Page 137 of Faerie Hunted

She seemed to consider her next words. “We all make our choices. Some of them are more painful than others, and some of them require a heftier cost.”

I wondered if she spoke about what I’d just gone through or her own journey, and if there was any difference between the two. We’d both had to pay a price for our actions. She’d left me. I’d lost Onyx.

Noren bounded off between the trees with a flash of silver, and within a heartbeat I’d lost sight of him. Even so, Livvy and I stood there a moment longer. Staring, watching. Feeling the weight of the air in this sacred, awful place.

Were her thoughts as deep as mine?

Would we ever voice them out loud or were they too personal for us to admit even to the other?

Eventually her hand fell from my shoulder and Mom walked ahead, leaving me no choice but to follow her. I trailed her along a path that wasn't a path, past the ring of stones toward an opening in the trees beyond.

Here, stones decorated with moss rested on either side of the trail and soon the trees thinned enough to offer a glimpse of intensely blue water in the distance.

Not the farmland I expected to see, but a slight slope in the land rolling down to a massive lake with clear water.

We reached the shore in the next five minutes and I hung back. No way I was going back into water anytime soon. Even the beach brought back too many ghastly sensations for me to get close.

“I hope you don’t mind.” I turned my back to the water. “It’s too soon.”

She squinted against the sunlight. “You don’t need to explain yourself to me. Not with this. We’ll stay here tonight and wait for your friends to return.”

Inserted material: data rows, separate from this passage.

-- ==== Sys2Proof/Laws/Line.lean ====
section
/-! SUPPORT. Where a mismatch of the own frame falls (R36, R37), and what a discard and the end of a frame leave of the line (R41,
R42). -/

namespace Sys2Proof.Machine

open Sys2Proof

/-- The first number below `n` with a property is one such that no smaller one has it. -/
theorem find?_range_eq_some {p : Nat → Bool} {n k : Nat} :
    (List.range n).find? p = some k ↔ k < n ∧ p k = true ∧ ∀ j, j < k → p j = false := by
  rw [List.find?_range_eq_some]
  simp [and_left_comm]

/-- Everything that the search for a mismatch can find: the first bit, not before the present count, that can so mismatch. -/
theorem State.nextBit_eq_some {kind : LineControl → Nat → Bool} {s : State} {k : Nat} :
    s.nextBit kind = some k ↔
      k < s.line.sentLevels.length ∧ (s.timeBase ≤ s.bitMiddle k ∧ kind s.line k = true) ∧
        ∀ j, j < k → kind s.line j = true → s.bitMiddle j < s.timeBase := by
  unfold State.nextBit
  rw [find?_range_eq_some]
  simp only [Bool.and_eq_true, decide_eq_true_eq, Bool.and_eq_false_imp]
  refine and_congr Iff.rfl (and_congr Iff.rfl (forall_congr' fun j => forall_congr' fun _ => ?_))
  constructor
  · intro h hk
    by_contra hn
    exact absurd (h (Nat.not_lt.mp hn)) (by simp [hk])
  · intro h hn
    by_contra hk
    exact absurd (h (by simpa using hk)) (Nat.not_lt.mpr hn)

/-- It finds none when every bit that can so mismatch has gone by. -/
theorem State.nextBit_eq_none {kind : LineControl → Nat → Bool} {s : State} :
    s.nextBit kind = none ↔
      ∀ k, k < s.line.sentLevels.length → kind s.line k = true → s.bitMiddle k < s.timeBase := by
  unfold State.nextBit
  simp only [List.find?_eq_none, List.mem_range, Bool.and_eq_true, decide_eq_true_eq, not_and, Bool.not_eq_true]
  refine forall_congr' fun k => forall_congr' fun _ => ?_
  constructor
  · intro h hk
    by_contra hn
    exact absurd (h (Nat.not_lt.mp hn)) (by simp [hk])
  · intro h hn
    by_contra hk
    exact absurd (h (by simpa using hk)) (Nat.not_lt.mpr hn)

/-- A mismatch that can be a loss falls at a data bit of the key, sent recessive, and is no bit error (R36, R37). -/
theorem LineControl.losable_iff (l : LineControl) (k : Nat) :
    l.losable k = true ↔ ((1 ≤ k ∧ k ≤ 8) ∨ (11 ≤ k ∧ k ≤ 18)) ∧ l.sentLevels[k]? = some .recessive := by
  simp [LineControl.losable, keyDataBit]

/-- Every other mismatch is a bit error (R37). -/
theorem LineControl.errable_iff (l : LineControl) (k : Nat) :
    l.errable k = true ↔ k < l.sentLevels.length ∧ l.losable k = false := by
  simp [LineControl.errable]

@[simp] theorem State.misread_line (k : Nat) (level : Level) (s : State) : (s.misread k level).line = s.line := rfl
@[simp] theorem State.misread_wire (k : Nat) (level : Level) (s : State) :
    (s.misread k level).wire = s.ownRead (s.line.sentLevels.take k ++ [level]) := rfl
@[simp] theorem State.misread_timeBase (k : Nat) (level : Level) (s : State) :
    (s.misread k level).timeBase = s.timeBase := rfl
@[simp] theorem State.misread_requests (k : Nat) (level : Level) (s : State) :
    (s.misread k level).requests = s.requests := rfl

/-- Everything that a discard can do: nothing where the frame does not so end; and otherwise time passes until its last sample, the
frame is counted bad, and the assembler takes no further characters (R41, R42). -/
theorem State.discard_cases (cause : DiscardCause) (s : State) :
    (s.lineAtDiscard cause = none ∧ s.discard cause = s) ∨
    ∃ w, s.lineAtDiscard cause = some w ∧ w.assembler = .ignoring ∧
      s.discard cause = (s.arriveWith w).setLine s.line.countBad := by
  unfold State.discard
  have ignores : ∀ levels finish ends quiet w, s.lineAfterBad levels finish ends quiet = some w → w.assembler = .ignoring := by
    intro levels finish ends quiet w h
    unfold State.lineAfterBad at h
    obtain ⟨v, -, h⟩ := Option.bind_eq_some_iff.mp h
    split at h
    · cases h; rfl
    · cases h
  cases h : s.lineAtDiscard cause with
  | none => exact .inl ⟨rfl, rfl⟩
  | some w =>
    refine .inr ⟨w, rfl, ?_, rfl⟩
    cases cause with
    | framingError octets => exact ignores _ _ _ _ _ h
    | badLength octets => exact ignores _ _ _ _ _ h
    | idleBeforeComplete octets => exact ignores _ _ _ _ _ h
    | badCheck octets =>
      simp only [State.lineAtDiscard] at h
      split at h
      · cases h
      · exact ignores _ _ _ _ _ h

end Sys2Proof.Machine
end

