/-- Where a frame is being assembled the line is not idle, and other stations may drive it (R33, R41; log entry 5). -/
theorem LineSamples.Sound.busy (h : w.Sound) {read : List Level} (begun : w.assembler.read = some read) :
    w.idle = false ∧ w.quiet = false := by
  obtain ⟨-, -, -, idle, -, quiet, -⟩ := h
  constructor <;> by_contra on
  · have ⟨_, empty⟩ := idle (by simpa using on)
    rw [empty] at begun; cases begun
  · rcases quiet (by simpa using on) with none | none <;> rw [none] at begun <;> cases begun

/-- After a frame that has been dealt with the assembler is empty, or takes no further characters. -/
theorem LineSamples.Sound.dealtWith (h : w.Sound) {quiet : Bool} {a : Assembler}
    (done : a = .empty ∨ (a = .ignoring ∧ w.idle = false)) :
    LineSamples.Sound { w with quiet := quiet, assembler := a } := by
  obtain ⟨most, mostStuck, one, idle, stuck, -, -⟩ := h
  rcases done with rfl | ⟨rfl, busy⟩
  · exact ⟨most, mostStuck, one, fun on => ⟨(idle on).1, rfl⟩, stuck, fun _ => .inl rfl, rfl⟩
  · exact ⟨most, mostStuck, one, fun on => absurd (busy.symm.trans on) (by decide), stuck, fun _ => .inr rfl, rfl⟩

/-- Other stations may drive a line again. -/
theorem LineSamples.Sound.unquiet (h : w.Sound) : LineSamples.Sound { w with quiet := false } := by
  obtain ⟨most, mostStuck, one, idle, stuck, -, assembly⟩ := h
  exact ⟨most, mostStuck, one, idle, stuck, nofun, assembly⟩

/-- The line idle after its twelfth recessive sample (R33, R41). -/
theorem LineSamples.Sound.becomeIdle (h : w.Sound) (twelfth : w.idleCount = Config.idleBits) : w.becomeIdle.Sound := by
  obtain ⟨most, mostStuck, one, -, stuck, -, -⟩ := h
  exact ⟨most, mostStuck, one, fun _ => ⟨twelfth, rfl⟩, stuck, nofun, rfl⟩

/-- Whether a station drives the line does not bear on what its samples make of it. -/
theorem LineSamples.readFrom_setQuiet (bitTime now : Nat) (quiet : Bool) (ls : List Level) (w : LineSamples) :
    LineSamples.readFrom bitTime now ls { w with quiet := quiet } = { w.readFrom bitTime now ls with quiet := quiet } := by
  induction ls generalizing now w with
  | nil => rfl
  | cons l rest ih =>
    have one : LineSamples.sample bitTime now { w with quiet := quiet } l = { w.sample bitTime now l with quiet := quiet } := by
      cases l <;> rfl
    rw [LineSamples.readFrom_cons, one, ih, LineSamples.readFrom_cons]

/-- The samples up to the 65th dominant one of a run (R39). -/
theorem LineSamples.readOn_toStuck_stuckCount (bitTime : Nat) (h : w.stuckCount ≤ Config.stuckBits) :
    (w.readOn bitTime w.toStuck).stuckCount = Config.stuckBits := by
  have run : ∀ (v : LineSamples) (now n : Nat), v.stuckCount + n = Config.stuckBits →
      (v.readFrom bitTime now (List.replicate n .dominant)).stuckCount = Config.stuckBits := by
    intro v now n total
    cases n with
    | zero => exact total
    | succ n =>
      rw [LineSamples.readFrom_dominant]
      show min (v.stuckCount + (n + 1)) Config.stuckBits = Config.stuckBits
      omega
  unfold LineSamples.readOn LineSamples.toStuck
  split
  · exact run _ _ _ (Nat.zero_add _)
  · exact run _ _ _ (Nat.add_sub_cancel' h)

theorem LineSamples.Sound.becomeStuck (h : w.Sound) (bitTime : Nat) : (w.becomeStuck bitTime).Sound := by
  have counted := LineSamples.readOn_toStuck_stuckCount bitTime h.2.1
  have read : LineSamples.Sound { w.readOn bitTime w.toStuck with quiet := false } := by
    unfold LineSamples.readOn
    rw [← LineSamples.readFrom_setQuiet]
    exact LineSamples.readFrom_sound h.unquiet (.inl rfl)
  obtain ⟨most, mostStuck, one, idle, -, -, assembly⟩ := read
  exact ⟨most, mostStuck, one, idle, fun _ => counted, nofun, assembly⟩
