-- ==== Sys2Proof/Machine/DmaGlobal.lean ====
section
/-! DEFINITION. Bus operations on DPCR and DICR, and the side-band operations (spec/41_dma_global_irq_trigger.md). -/

namespace Sys2Proof.Machine

/-- `RD32.DPCR` (41 R170). -/
def execRd32Dpcr (s : State) : Out :=
  .next (s.reply (.word s.dma.dpcr))

/-- `WR32.DPCR` (41 R171). -/
def execWr32Dpcr (v : Word) (s : State) : Out :=
  busWrite (fun d => { d with dpcr := v }) s

/-- `RD16.DPCR` (41 R172). -/
def execRd16Dpcr (s : State) : Out :=
  .next (s.reply (.half (lowHalf s.dma.dpcr)))

/-- `WR16.DPCR` (41 R173). -/
def execWr16Dpcr (h : Half) (s : State) : Out :=
  busWrite (fun d => { d with dpcr := widen h }) s

/-- `RD32.DICR` (41 R174). -/
def execRd32Dicr (s : State) : Out :=
  .next (s.reply (.word (packDicr s.dma)))

/-- `WR32.DICR` (41 R175). -/
def execWr32Dicr (v : Word) (s : State) : Out :=
  busWrite (loadDicr v) s

/-- `RD16.DICRL` (41 R178). -/
def execRd16DicrL (s : State) : Out :=
  .next (s.reply (.half (packDicrL s.dma)))

/-- `RD16.DICRH` (41 R179). -/
def execRd16DicrH (s : State) : Out :=
  .next (s.reply (.half (packDicrH s.dma)))

/-- `WR16.DICRL` (41 R180). -/
def execWr16DicrL (h : Half) (s : State) : Out :=
  busWrite (loadDicrL h) s

/-- `WR16.DICRH` (41 R181). -/
def execWr16DicrH (h : Half) (s : State) : Out :=
  busWrite (loadDicrH h) s

/-- `RD8.DICR0` (41 R182). -/
def execRd8Dicr0 (s : State) : Out :=
  .next (s.reply (.byte (packDicr0 s.dma)))

/-- `RD8.DICR1` (41 R183). -/
def execRd8Dicr1 (s : State) : Out :=
  .next (s.reply (.byte (packDicr1 s.dma)))

/-- `RD8.DICR2` (41 R184). -/
def execRd8Dicr2 (s : State) : Out :=
  .next (s.reply (.byte (packDicr2 s.dma)))

/-- `RD8.DICR3` (41 R185). -/
def execRd8Dicr3 (s : State) : Out :=
  .next (s.reply (.byte (packDicr3 s.dma)))

/-- `WR8.DICR0` (41 R186). -/
def execWr8Dicr0 (b : Byte) (s : State) : Out :=
  busWrite (loadDicr0 b) s

/-- `WR8.DICR1` (41 R187). -/
def execWr8Dicr1 (b : Byte) (s : State) : Out :=
  busWrite (loadDicr1 b) s

/-- `WR8.DICR2` (41 R188). -/
def execWr8Dicr2 (b : Byte) (s : State) : Out :=
  busWrite (loadDicr2 b) s

/-- `WR8.DICR3` (41 R189). -/
def execWr8Dicr3 (b : Byte) (s : State) : Out :=
  busWrite (loadDicr3 b) s

/-- `SETIRQ` (41 R190). -/
def execSetIrq (n : Nat) (s : State) : Out :=
  withChannel n (fun ch => .next (s.setDma (s.dma.setIrq ch)))

/-- `HASIRQ` (41 R191). -/
def execHasIrq (s : State) : Out :=
  .next (s.reply (.bit (masterFlag s.dma)))

/-- `IRQEN` (41 R192). -/
def execIrqEn (n : Nat) (s : State) : Out :=
  withChannel n (fun ch => .next (s.reply (.bit (irqEnabled s.dma ch))))

/-- `DONE` (41 R193). -/
def execDoneCh (n : Nat) (s : State) : Out :=
  withChannel n (fun ch => .next (s.setDma (s.dma.done ch)))

/-- `TRIGGER`, the invocation inside a dispatching channel-control write (41 R196, 30 R137; Log 25). -/
def execTriggerCh (n : Nat) (s : State) : Out :=
  withChannel n (fun ch => trigger ch s)

end Sys2Proof.Machine
end

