/-- O60. A few words written out from the encoding tables decode to the operations they stand for. -/
def Obligations.TableWordsDecode : Prop :=
  decode (.busWrite32 0x1F8010A8 0x01000401) = .ok (.wr32Ctrl 2 0x01000401) ∧
    decode (.busRead16 0x1F8010F6) = .ok .rd16DicrH ∧
    decode (.busRead8 0x1F8010E3) = .ok (.rd8Base 6 3) ∧
    decode (.primitive zeroCtx [0x200000FF, 0x00100010, 0x00100050, 0x00500010]) =
      .ok (.polyF3 { ditherEnable := false, globalBlend := 0 } 0x0000FF 0x00100010 0x00100050 0x00500010) ∧
    decode (.primitive zeroCtx [0x7A204060, 0x07F807F8]) = .ok (.rect16S zeroCtx 0x204060 0x07F807F8) ∧
    decode (.dialogue .config [0x44, 0, 1, 2, 0, 0, 0, 0]) = .ok (.padC44 0 1 2 0 0 0 0)
end

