-- ==== Sys2Proof/Laws/Decode.lean ====
section
/-! SUPPORT. What the address decode answers at the address of every register, and how the fields of a command word are read back. -/

namespace Sys2Proof

theorem decodeWordAddr_base (n : Chan) : decodeWordAddr (channelAddr n 0x0#32) = some (.base n) := by revert n; decide
theorem decodeWordAddr_block (n : Chan) : decodeWordAddr (channelAddr n 0x4#32) = some (.block n) := by revert n; decide
theorem decodeWordAddr_ctrl (n : Chan) : decodeWordAddr (channelAddr n 0x8#32) = some (.ctrl n) := by revert n; decide

theorem decodeByteAddr_base (n : Chan) (k : BitVec 2) : decodeByteAddr (channelByteAddr n 0x0#32 k) = some (.base n, k) := by
  revert n k; decide
theorem decodeByteAddr_block (n : Chan) (k : BitVec 2) : decodeByteAddr (channelByteAddr n 0x4#32 k) = some (.block n, k) := by
  revert n k; decide
theorem decodeByteAddr_ctrl (n : Chan) (k : BitVec 2) : decodeByteAddr (channelByteAddr n 0x8#32 k) = some (.ctrl n, k) := by
  revert n k; decide

/-- No register of a channel lies in the span of DICR or at an address where a half of DICR is. -/
theorem channelAddr_ne (n : Chan) (off : Word) (h : off ∈ [0x0#32, 0x4#32, 0x8#32]) :
    channelAddr n off ≠ 0x1F8010F4#32 ∧ channelAddr n off ≠ 0x1F8010F6#32 := by
  simp only [List.mem_cons, List.not_mem_nil, or_false] at h
  rcases h with rfl | rfl | rfl <;> revert n <;> decide

theorem channelByteAddr_ne (n : Chan) (k : BitVec 2) (off : Word) (h : off ∈ [0x0#32, 0x4#32, 0x8#32]) :
    channelByteAddr n off k ≠ 0x1F8010F4#32 ∧ channelByteAddr n off k ≠ 0x1F8010F5#32 ∧
      channelByteAddr n off k ≠ 0x1F8010F6#32 ∧ channelByteAddr n off k ≠ 0x1F8010F7#32 := by
  simp only [List.mem_cons, List.not_mem_nil, or_false] at h
  rcases h with rfl | rfl | rfl <;> revert n k <;> decide

/-! ## Command words -/

theorem cmdWord_bit (op : Byte) (c0 : BitVec 24) (i : Nat) :
    (cmdWord op c0).getLsbD i = if i < 24 then c0.getLsbD i else op.getLsbD (i - 24) :=
  BitVec.getLsbD_append

theorem cmdWord_color (op : Byte) (c0 : BitVec 24) : (cmdWord op c0).extractLsb' 0 24 = c0 := by
  apply BitVec.eq_of_getLsbD_eq
  intro i hi
  rw [BitVec.getLsbD_extractLsb', cmdWord_bit]
  simp [hi]

theorem cmdWord_class (op : Byte) (c0 : BitVec 24) : (cmdWord op c0).extractLsb' 29 3 = op.extractLsb' 5 3 := by
  apply BitVec.eq_of_getLsbD_eq
  intro i hi
  rw [BitVec.getLsbD_extractLsb', BitVec.getLsbD_extractLsb', cmdWord_bit]
  have h : 29 + i - 24 = 5 + i := by omega
  have h2 : ¬29 + i < 24 := by omega
  simp [hi, h, h2]

theorem cmdWord_size (op : Byte) (c0 : BitVec 24) : (cmdWord op c0).extractLsb' 27 2 = op.extractLsb' 3 2 := by
  apply BitVec.eq_of_getLsbD_eq
  intro i hi
  rw [BitVec.getLsbD_extractLsb', BitVec.getLsbD_extractLsb', cmdWord_bit]
  have h : 27 + i - 24 = 3 + i := by omega
  have h2 : ¬27 + i < 24 := by omega
  simp [hi, h, h2]

theorem isPolygonWord_cmdWord (op : Byte) (c0 : BitVec 24) : isPolygonWord (cmdWord op c0) = (op.extractLsb' 5 3 == 1#3) := by
  simp only [isPolygonWord, cmdWord_class]

theorem isRectangleWord_cmdWord (op : Byte) (c0 : BitVec 24) : isRectangleWord (cmdWord op c0) = (op.extractLsb' 5 3 == 3#3) := by
  simp only [isRectangleWord, cmdWord_class]

end Sys2Proof
end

I barely heard her talking about resting here while she searched for the ingredients she needed for the spell. Barely saw her disappear back into the forest. One foot in front of the other took me to a spot where the land leveled out and I sat, the grass prickling against my backside.

Even anticipation and excitement for the spell did nothing to clear my head. Trekking out here might have gotten us the journal but I’d lost someone I cared about, someone who loved me.

Was the price really worth it?

I wished Onyx was here. Wished someone would come along and bespell me so that I wouldn’t feel a damn thing, or maybe even rip my heart out of my chest.

I wished there was a spell to smother the horrible voice hissing inside my head that Onyx died for me and I did not deserve it.

I failed him despite the victory of navigating the Abyss. And no matter how I tried to quell that part of me, it never quieted.

How did I fix something like this? How did I make it right again?

How did I stopfeeling?

The clear water of the lake spread out like a sparkling mirror. Tall pines and deciduous trees rose around the rocky shore. My eyes blurred again, stinging, and I curled in a fetal position.

Nothing was going to be the same again.

Livvy returned softly. “Tavi?”

I sprang up, my head visible above the grass. She caught sight of me and came forward.

“Here,” she began. “I gathered some of the things we need. Lemonberry, wild rosemary. These small white blooms are greater toadblossom. Then uvelas, night milkbalm. The journal says we need water untouched by human hands, a small flat stone, and you see those reeds over there?” She pointed in the distance. “It is amazing for us to find every ingredient we need to work the spell.”

Amazing? No. It wasn’t amazing, and it wasn’t luck.

She opened her palms and the herbs dropped down to the small spot of crushed grass.

My chest clenched. “Are you sure this is going to work?” I asked in a hoarse voice. “Are you sure this will unlock my powers?”

She bobbed her head. “This is the spell we need. The ingredients will ensure its potency.” She cleared her throat. “I read through the journal while I foraged. It’s all there. Everything we need.”

I should say something to her. I wanted to crush the excitement lighting her eyes and say something foul to squash her smile before it grew.

What if I didn’twantit to work? What if I wanted to stay exactly the same as I was now, because the person I was now felt normal. The opposite of special, even though I’d never been that way so I had no real comparison.